### Material shown
● ● ● ● ● ● ●

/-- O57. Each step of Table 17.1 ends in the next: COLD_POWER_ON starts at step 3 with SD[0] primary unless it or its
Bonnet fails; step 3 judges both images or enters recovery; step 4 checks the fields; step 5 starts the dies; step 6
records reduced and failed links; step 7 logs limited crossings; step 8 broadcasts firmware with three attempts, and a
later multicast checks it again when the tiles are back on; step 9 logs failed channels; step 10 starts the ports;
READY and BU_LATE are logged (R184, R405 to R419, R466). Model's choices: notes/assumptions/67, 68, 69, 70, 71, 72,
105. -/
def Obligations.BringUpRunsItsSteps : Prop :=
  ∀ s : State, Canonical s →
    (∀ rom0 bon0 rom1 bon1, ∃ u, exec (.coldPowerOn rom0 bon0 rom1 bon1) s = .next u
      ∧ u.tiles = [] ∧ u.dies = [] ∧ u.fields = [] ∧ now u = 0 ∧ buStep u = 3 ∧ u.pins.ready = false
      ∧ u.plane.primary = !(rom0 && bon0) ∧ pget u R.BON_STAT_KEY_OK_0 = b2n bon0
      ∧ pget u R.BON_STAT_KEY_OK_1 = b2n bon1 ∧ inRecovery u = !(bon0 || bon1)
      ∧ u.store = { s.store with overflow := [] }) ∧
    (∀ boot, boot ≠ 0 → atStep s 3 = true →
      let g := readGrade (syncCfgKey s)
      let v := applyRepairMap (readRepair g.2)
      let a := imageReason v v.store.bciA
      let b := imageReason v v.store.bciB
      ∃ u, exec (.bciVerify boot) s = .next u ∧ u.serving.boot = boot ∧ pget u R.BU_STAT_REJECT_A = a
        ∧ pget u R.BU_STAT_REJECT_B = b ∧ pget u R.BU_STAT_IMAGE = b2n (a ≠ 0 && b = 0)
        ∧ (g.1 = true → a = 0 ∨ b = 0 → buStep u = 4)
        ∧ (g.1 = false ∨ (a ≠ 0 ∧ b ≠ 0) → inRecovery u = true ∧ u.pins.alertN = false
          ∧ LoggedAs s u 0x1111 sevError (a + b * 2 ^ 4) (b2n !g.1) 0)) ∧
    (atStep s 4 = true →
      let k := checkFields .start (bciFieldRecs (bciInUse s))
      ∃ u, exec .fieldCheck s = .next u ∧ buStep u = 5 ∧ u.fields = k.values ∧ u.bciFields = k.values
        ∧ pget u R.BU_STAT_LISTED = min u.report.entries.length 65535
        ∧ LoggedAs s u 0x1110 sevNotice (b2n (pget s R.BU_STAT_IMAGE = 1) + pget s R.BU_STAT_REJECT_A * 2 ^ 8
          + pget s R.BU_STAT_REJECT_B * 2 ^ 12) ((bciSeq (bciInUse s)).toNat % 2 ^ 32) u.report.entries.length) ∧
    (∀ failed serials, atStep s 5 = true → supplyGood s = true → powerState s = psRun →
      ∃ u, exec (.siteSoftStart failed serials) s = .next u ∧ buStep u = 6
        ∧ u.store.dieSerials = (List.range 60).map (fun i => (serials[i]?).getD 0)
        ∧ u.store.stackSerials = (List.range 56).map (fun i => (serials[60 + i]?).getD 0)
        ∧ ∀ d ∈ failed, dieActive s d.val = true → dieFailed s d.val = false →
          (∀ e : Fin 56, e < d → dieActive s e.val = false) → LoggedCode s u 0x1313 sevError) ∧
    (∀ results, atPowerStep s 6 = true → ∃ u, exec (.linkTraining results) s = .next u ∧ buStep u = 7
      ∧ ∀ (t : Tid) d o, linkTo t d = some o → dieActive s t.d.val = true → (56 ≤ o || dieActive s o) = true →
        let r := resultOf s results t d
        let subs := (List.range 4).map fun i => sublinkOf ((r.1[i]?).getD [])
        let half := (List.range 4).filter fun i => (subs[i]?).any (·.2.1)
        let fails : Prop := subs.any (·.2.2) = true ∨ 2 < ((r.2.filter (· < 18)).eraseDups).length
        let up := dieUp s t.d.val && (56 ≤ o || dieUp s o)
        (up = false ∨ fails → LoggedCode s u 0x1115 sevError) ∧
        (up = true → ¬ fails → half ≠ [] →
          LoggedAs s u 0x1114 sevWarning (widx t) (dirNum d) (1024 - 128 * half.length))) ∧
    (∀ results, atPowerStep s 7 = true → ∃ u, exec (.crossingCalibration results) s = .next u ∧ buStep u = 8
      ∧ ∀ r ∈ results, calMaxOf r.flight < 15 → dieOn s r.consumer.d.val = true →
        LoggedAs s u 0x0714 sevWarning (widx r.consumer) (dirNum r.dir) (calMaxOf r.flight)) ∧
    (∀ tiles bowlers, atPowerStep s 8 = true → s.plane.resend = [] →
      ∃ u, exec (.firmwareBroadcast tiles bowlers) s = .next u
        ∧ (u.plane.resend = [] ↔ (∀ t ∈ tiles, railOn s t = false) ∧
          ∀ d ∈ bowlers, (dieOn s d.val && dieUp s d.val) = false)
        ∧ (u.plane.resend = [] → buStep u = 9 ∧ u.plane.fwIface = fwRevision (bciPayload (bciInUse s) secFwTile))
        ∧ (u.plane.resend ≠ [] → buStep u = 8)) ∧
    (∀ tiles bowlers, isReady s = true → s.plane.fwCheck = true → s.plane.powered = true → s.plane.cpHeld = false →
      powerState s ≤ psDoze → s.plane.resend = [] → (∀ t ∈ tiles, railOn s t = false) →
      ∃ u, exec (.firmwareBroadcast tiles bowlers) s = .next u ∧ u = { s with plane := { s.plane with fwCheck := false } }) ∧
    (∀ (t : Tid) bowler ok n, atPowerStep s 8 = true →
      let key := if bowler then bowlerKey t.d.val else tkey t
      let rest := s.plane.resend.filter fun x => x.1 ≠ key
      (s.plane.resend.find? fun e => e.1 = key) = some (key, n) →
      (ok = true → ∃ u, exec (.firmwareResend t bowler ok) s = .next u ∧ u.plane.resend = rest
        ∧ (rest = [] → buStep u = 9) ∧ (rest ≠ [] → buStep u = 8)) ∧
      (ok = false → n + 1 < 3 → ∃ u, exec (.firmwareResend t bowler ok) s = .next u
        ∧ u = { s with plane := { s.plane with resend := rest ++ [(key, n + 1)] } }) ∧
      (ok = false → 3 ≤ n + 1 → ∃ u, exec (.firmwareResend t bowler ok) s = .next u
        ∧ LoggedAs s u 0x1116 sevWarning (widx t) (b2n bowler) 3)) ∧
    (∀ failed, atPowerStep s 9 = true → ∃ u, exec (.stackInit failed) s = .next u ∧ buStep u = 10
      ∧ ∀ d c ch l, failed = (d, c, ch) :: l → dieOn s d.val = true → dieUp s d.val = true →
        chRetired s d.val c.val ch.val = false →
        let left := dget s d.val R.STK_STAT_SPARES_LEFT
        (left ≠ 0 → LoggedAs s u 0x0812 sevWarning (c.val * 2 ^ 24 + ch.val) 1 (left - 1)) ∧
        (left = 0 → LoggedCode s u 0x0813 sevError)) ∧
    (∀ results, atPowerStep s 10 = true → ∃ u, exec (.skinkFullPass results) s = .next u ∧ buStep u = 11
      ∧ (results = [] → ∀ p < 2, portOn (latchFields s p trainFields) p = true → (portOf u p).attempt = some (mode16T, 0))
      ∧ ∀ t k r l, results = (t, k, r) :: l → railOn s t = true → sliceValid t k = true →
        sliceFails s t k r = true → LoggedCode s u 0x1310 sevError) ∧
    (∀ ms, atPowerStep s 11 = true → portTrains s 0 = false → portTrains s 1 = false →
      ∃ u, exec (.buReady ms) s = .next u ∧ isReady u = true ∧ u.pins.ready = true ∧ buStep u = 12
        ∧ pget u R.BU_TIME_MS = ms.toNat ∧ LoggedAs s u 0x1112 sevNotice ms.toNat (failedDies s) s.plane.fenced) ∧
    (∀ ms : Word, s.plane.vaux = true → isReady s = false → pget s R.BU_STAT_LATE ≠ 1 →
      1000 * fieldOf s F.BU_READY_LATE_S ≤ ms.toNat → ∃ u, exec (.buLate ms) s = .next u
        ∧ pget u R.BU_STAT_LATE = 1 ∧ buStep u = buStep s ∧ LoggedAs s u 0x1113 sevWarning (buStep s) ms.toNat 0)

● ● ● ● ● ● ●

### Try it
Check each line of the entries, and copy the ones that contain "Prop".

### Response below
def Obligations.BringUpRunsItsSteps : Prop :=
        let fails : Prop := subs.any (·.2.2) = true ∨ 2 < ((r.2.filter (· < 18)).eraseDups).length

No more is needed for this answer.